What the exercise asks: Only a number is wanted here: the number of lines of the data that include "Word".
Exercise materials: Begin
/-- The Attic (Table 14-13) and its writer (R349, R360). -/
structure Attic where
  boots     : Nat := 0
  epoch     : Nat := 0
  faultSeq  : Nat := 0
  resetSeq  : Nat := 0
  imageSeq  : Nat := 0
  nextCap   : Nat := 0
  ring      : Tab (Option FaultRec) := []
  resets    : Tab (Option ResetRec) := []
  images    : Tab (Option ImageRec) := []
  capsules  : Tab (Option Capsule) := []
  openRecs  : List FaultRec := []
  failed    : Bool := false
  headerBad : Bool := false
  writing   : Option CapsuleReq := none
  waiting   : Option CapsuleReq := none
  capSkip   : Nat := 0
  deriving DecidableEq, Repr

/-! ## The Bell, gates and shapers (chapter 03) -/

/-- BEL_STATUS.STATE (Table 3-6). -/
inductive BellState where
  | unsync | acquire | locked | holdover
  deriving DecidableEq, Repr

/-- One Bell port: its error counts, its join delay exchanges and the marks seen on it (R64-R66, R410). `lastGt` is the GT
of its alignment or last complete frame; `markTick`, `markCount` and `multi` count valid MARKs by tick, and the ticks in a
row that brought more than one (R79). `waitQ` holds frames that a MARK holds back, with the GT since when (R64). -/
structure BellPort where
  stale     : Nat := 0
  marks     : Nat := 0
  frames    : Nat := 0
  probeSeq  : Nat := 0
  probeOut  : Option (Nat × Nat) := none
  probeAt   : Option Nat := none
  rounds    : List Int := []
  recent    : List (MarkFrame × Nat) := []
  childMark : Option (Nat × BitVec 64) := none
  lastGt    : Nat := 0
  markTick  : Nat := 0
  markCount : Nat := 0
  multi     : Nat := 0
  waitQ     : List (BellFrame × Bool × Nat) := []
  deriving DecidableEq, Repr

/-- A Field barrier at this device (R73-R75). -/
structure Barrier where
  opened    : Bool := false
  seq       : Nat := 0
  crofts    : List Nat := []
  localGt   : Option Nat := none
  children  : List (Nat × ArriveFrame) := []
  firstGt   : Option Nat := none
  sent      : Bool := false
  release   : Option (Nat × Nat) := none
  waiters   : List (Nat × Nat) := []
  deriving DecidableEq, Repr

/-- BEL block (Tables 3-5, 3-6, 16-6 to 16-8). `launchReg` is BEL_LAUNCH_CTL.FIELD as written,
`launchField` the Field that the last launch request named. -/
structure Bel where
  gt          : Nat := 0
  k           : Nat := 0
  late        : Nat := 0
  launchLo    : Word := 0
  launchHi    : Word := 0
  launchState : Nat := 0
  launchHold  : Bool := false
  launchLost  : Bool := false
  launchCode  : Nat := 0
  launchReg   : BitVec 6 := 0
  launchField : Nat := 0
  launchAt    : Nat := 0
  portValid   : Bool := false
  portSlot    : Nat := 0
  stuck       : BitVec 4 := 0
  takeover    : Bool := false
  hop         : Nat := 0x1FF
  epoch       : BitVec 8 := 0
  barLate     : Bool := false
  upstream    : Nat := 4
  role        : Role := .worker
  acting      : Bool := false
  state       : BellState := .unsync
  inTol       : Nat := 0
  missed      : Nat := 0
  latency     : Nat := 0
  lastM       : Option Nat := none
  sentM       : Option Nat := none
  root        : Nat := 0
  collect     : Option (Nat × Nat × List (Nat × MarkFrame × Nat)) := none
  everLocked  : Bool := false
  ports       : Tab BellPort := []
  barriers    : Tab Barrier := []
  faultQ      : List FaultFrame := []
  dropped     : Nat := 0
  deriving DecidableEq, Repr

/-- The servo's side of GT: its 16 fractional bits and the offset still to be slewed away, in 1/65,536 GT (R61, R67). -/
structure Clock where
  frac : BitVec 16 := 0
  slew : Int := 0
  deriving DecidableEq, Repr

/-- A shaper: staged and applied settings and its tokens in 1/256 byte (R86, R87). -/
structure Shaper where
  sRate     : BitVec 24 := 0
  sBucket   : BitVec 24 := 0
  sEnable   : Bool := false
  resetMode : Bool := false
  rate      : Nat := 0
  bucket    : Nat := 0
  enable    : Bool := false
  tokens    : Nat := 0
  deriving DecidableEq, Repr

/-- Gate list of one port with its counters (Table 16-9). -/
structure GatePort where
  valid   : Bool := false
  ovh     : Nat := 0
  ovr     : Nat := 0
  windows : List (Nat × BitVec 8) := []
  deriving DecidableEq, Repr

/-! ## Links, the switching core and routing (chapters 04, 05) -/

/-- SWC_SLOTn_STATE.DISC (Table 4-11). -/
inductive Disc where
  | unused | discovering | active | absent | quarantined
  deriving DecidableEq, Repr

/-- Per-slot registers (Tables 4-10, 4-11). -/
structure SlotReg where
  fenced     : Bool := false
  linkUp     : Bool := false
  disc       : Disc := .unused
  replayFail : Bool := false
  peerPort   : BitVec 6 := 0
  peerIdent  : BitVec 20 := 0
  stall      : Nat := 0xC35
  aged       : Nat := 0
  trunc      : Nat := 0
  orphan     : Nat := 0
  stranger   : Nat := 0
  fencedCnt  : Nat := 0
  e2e        : Nat := 0
  lcrc       : Nat := 0
  replay     : Nat := 0
  withdrawn  : Nat := 0
  deriving DecidableEq, Repr

/-- A flit for a link: its VC, type and 120-byte body, and the credit report that its tag carried at its first sending,
since a replay has the original bits (R95). -/
structure TxFlit where
  vc   : Nat := 0
  type : BitVec 4 := 0
  body : Bytes := []
  cvc  : BitVec 3 := 0
  cc   : BitVec 7 := 0
  deriving DecidableEq, Repr

/-- One optical link: go-back-N retry, credits, discovery and the slot stream (R91, R95, R118, R44, R321). `turn` is
the VC at which the interleaving of open packets goes on (R94), `slotFlits` the flits of the slot that is filling,
`rmOwed` how much of an RM slot is due, in 1/8,500. -/
structure Link where
  txSeq     : BitVec 11 := 0
  unacked   : List (BitVec 11 × TxFlit) := []
  rxSeq     : BitVec 11 := 0
  nakOut    : Bool := false
  toAck     : Nat := 0
  replays   : Nat := 0
  grants    : Option (List Nat) := none
  sent      : Tab Nat := []
  peerFreed : Tab Nat := []
  lastCc    : Tab Nat := []
  rxHeld    : Tab Nat := []
  freed     : Tab Nat := []
  cvc       : BitVec 3 := 0
  accepted  : Bool := false
  nonce     : Bytes := []
  gotDisc   : Option (Nat × Nat × Bytes) := none
  discSent  : Bool := false
  proofOk   : Bool := false
  discBad   : Bool := false
  lcrcOnce  : Bool := false
  burstOnce : Nat := 0
  turn      : Nat := 0
  slotFlits : List Bytes := []
  sinceAm   : Nat := 0
  rmOwed    : Nat := 0
  amCount   : Nat := 0
  testFlits : Nat := 0
  spaceGt   : Tab Nat := []
  deriving DecidableEq, Repr

/-- The flits of one packet that have entered the core (R94, R115): ingress slot and link VC, the flits it needs by
R97, the flits that are here with their types, how many have left every queue, whether its end has come, whether this
device cut it with an ABORT of its own, and the GT of its last flit. -/
structure Buf where
  ing    : Nat := 0
  vc     : Nat := 0
  need   : Nat := 0
  flits  : List (BitVec 4 × Bytes) := []
  freed  : Nat := 0
  closed : Bool := false
  cut    : Bool := false
  lastGt : Nat := 0
  deriving DecidableEq, Repr

/-- One copy of a packet in a virtual output queue (R104): its header, its ingress slot and link VC, its egress and
link VC, how many flits have left and how many have crossed to the egress, its admission GT, the close of its open run
(R83), the reason of an ABORT that is to end it, and its wait at the front of its queue without credit: GT of the
stretches that have ended and the start of the one under way (R127). Egress 0-127 is a core slot; 128 is the switching
core itself; 256 + n is the discovery of port n. -/
structure Waiting where
  id      : Nat := 0
  p       : Packet := {}
  ing     : Nat := 0
  inVc    : Nat := 0
  eg      : Nat := 0
  vc      : Nat := 0
  started : Bool := false
  sent    : Nat := 0
  held    : Bool := false
  mcast   : Bool := false
  admGt   : Nat := 0
  close   : Option Nat := none
  short   : Option Nat := none
  crossed : Nat := 0
  waited  : Nat := 0
  dryFrom : Option Nat := none
  deriving DecidableEq, Repr

/-- Deliveries to be reported to an ingress device (R134). -/
structure PendDlv where
  device : Nat := 0
  slot   : Nat := 0
  cls    : Nat := 0
  count  : Nat := 0
  deriving DecidableEq, Repr

/-- SWC block (Table 4-10), the links and the core's queues. The rotating pointers: `tie` by ingress slot (R125), `turnVc`
by egress (R85), `turnIn` by egress and VC (R108). `waitIn` holds packets of units whose queues are full (R111). -/
structure Swc where
  age        : Tab Nat := []
  loopOn     : Bool := false
  loopPort   : Nat := 0
  slots      : Tab SlotReg := []
  links      : Tab Link := []
  opens      : Tab (Option Nat) := []
  bufs       : Tab Buf := []
  voq        : List Waiting := []
  nextId     : Nat := 0
  admitted   : Tab Nat := []
  outstand   : Tab Nat := []
  pendDlv    : List PendDlv := []
  tie        : Tab Nat := []
  turnVc     : Tab Nat := []
  turnIn     : Tab Nat := []
  waitIn     : List (Nat × Packet) := []
  deriving DecidableEq, Repr

/-- RTE block (Table 5-7) and the order in which directions were lost (R137). -/
structure Rte where
  route     : Tab Word := []
  detour    : Tab Byte := []
  escWait   : BitVec 10 := 0x20
  fenceCls  : BitVec 8 := 0x3E
  escCnt    : Nat := 0
  detourCnt : Nat := 0
  fenceTo   : Nat := 0
  lost      : List Nat := []
  bad       : List (Nat × Nat) := []
  deriving DecidableEq, Repr

/-! ## The Fold (chapter 06) -/

/-- One segment entry of a PEN_OPEN (Table 6-5): binary32 fields as bits. -/
structure PenSeg where
  start : Nat := 0
  wnorm : BitVec 32 := 0
  scale : BitVec 32 := 0
  deriving DecidableEq, Repr

/-- The fixed part of a PEN_OPEN (Table 6-5). -/
structure PenOpenMsg where
  version     : Nat := 0
  mode        : BitVec 8 := 0
  inFmt       : Nat := 0
  lvlFmt      : BitVec 32 := 0
  chunks      : Nat := 0
  deadline    : Nat := 0
  ackDeadline : Nat := 0
  nseg        : Nat := 0
  seed        : BitVec 64 := 0
  step        : BitVec 32 := 0
  ratioLo     : BitVec 32 := 0
  ratioHi     : BitVec 32 := 0
  segs        : List PenSeg := []
  rsvClear    : Bool := true
  deriving DecidableEq, Repr

/-- A closing trailer (Table 6-6). -/
structure Trailer where
  crc       : BitVec 32 := 0
  verdict   : Nat := 0
  flags     : BitVec 4 := 0
  attempt   : Nat := 0
  count     : Nat := 0
  ovfBlocks : Nat := 0
  deriving DecidableEq, Repr

/-- A copy of a chunk from one input at a node: its data packets, scales and trailer, and whether it is complete. -/
structure ChunkIn where
  pkts    : Tab (Option Bytes) := []
  scales  : Bytes := []
  trailer : Trailer := {}
  good    : Bool := false
  firstGt : Option Nat := none
  deriving DecidableEq, Repr

/-- A node's own output of a chunk, or of one Arrival partial of it: the input copies that it sums, its bits, its
trailer's fields and the biases that its blocks leave for the next instance; `checked` shows that
its residues agreed (R192), `seq` its place in the order of arrival (R19). -/
structure ChunkOut where
  keys       : List Nat := []
  last       : Bool := true
  excluded   : Bool := false
  computed   : Bool := false
  checked    : Bool := false
  good       : Bool := false
  sent       : Bool := false
  attempt    : Nat := 0
  resendTick : Option Nat := none
  data       : Bytes := []
  scales     : Bytes := []
  flags      : BitVec 4 := 0
  count      : Nat := 0
  ovf        : Nat := 0
  bias       : List (Nat × Nat) := []
  seq        : Nat := 0
  deriving DecidableEq, Repr

/-- Pen states at a node (Table 6-10). -/
inductive PenState where
  | opened | sent | final | aborted
  deriving DecidableEq, Repr

/-- A Pen at one node of this device. Inputs are numbered in the policy's order; a copy of a chunk stands under
128 chunk + 4 input + part, an output under 4 chunk + part. `covered` and `acks` are sets of chunks as bits, by the
parent's stripe device and by member rank. `results` holds, at the home of a striped root, the result chunks of the other
stripe devices as sent. `base` and `size` are its byte range in the retention of its Tract (R217). -/
structure PenInst where
  tag       : Nat := 0
  stepLo    : Nat := 0
  node      : PenNode := {}
  arrival   : Bool := false
  policy    : PenPolicy := {}
  msg       : PenOpenMsg := {}
  raw       : Bytes := []
  state     : PenState := .opened
  tick      : Nat := 0
  tract     : Nat := 0
  base      : Nat := 0
  size      : Nat := 0
  opens     : List Nat := []
  ins       : Tab ChunkIn := []
  outs      : Tab ChunkOut := []
  results   : Tab ChunkIn := []
  parentOk  : List Nat := []
  covered   : Tab Nat := []
  sinceAck  : Tab Nat := []
  resent    : Tab Nat := []
  windows   : Tab (Option Nat) := []
  late      : List (Nat × Nat) := []
  excl      : List Nat := []
  judged    : Bool := false
  lateGt    : Option Nat := none
  lateBy    : Nat × Nat := (0, 0)
  statsTick : Option Nat := none
  acks      : Tab Nat := []
  abortTick : Nat := 0
  doneGt    : Tab (Option Nat) := []
  tallied   : Bool := false
  deriving DecidableEq, Repr

/-- A node's scale table for one Pen tag (R155, R159): bias by block number 1,024 chunk + block; `own` lists the chunks that
this device holds, in rising order; `base` is its place in the retention of its Tract. -/
structure ScaleTab where
  tag    : Nat := 0
  node   : Nat := 0
  tract  : Nat := 0
  base   : Nat := 0
  own    : List Nat := []
  bias   : Tab Nat := []
  deriving DecidableEq, Repr

/-- The Tally of one Field (R170). -/
structure Tally where
  pens  : Nat := 0
  slow  : List (Nat × Nat) := []
  hist  : Tab Nat := []
  deriving DecidableEq, Repr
Exercise materials: End
Reply: 3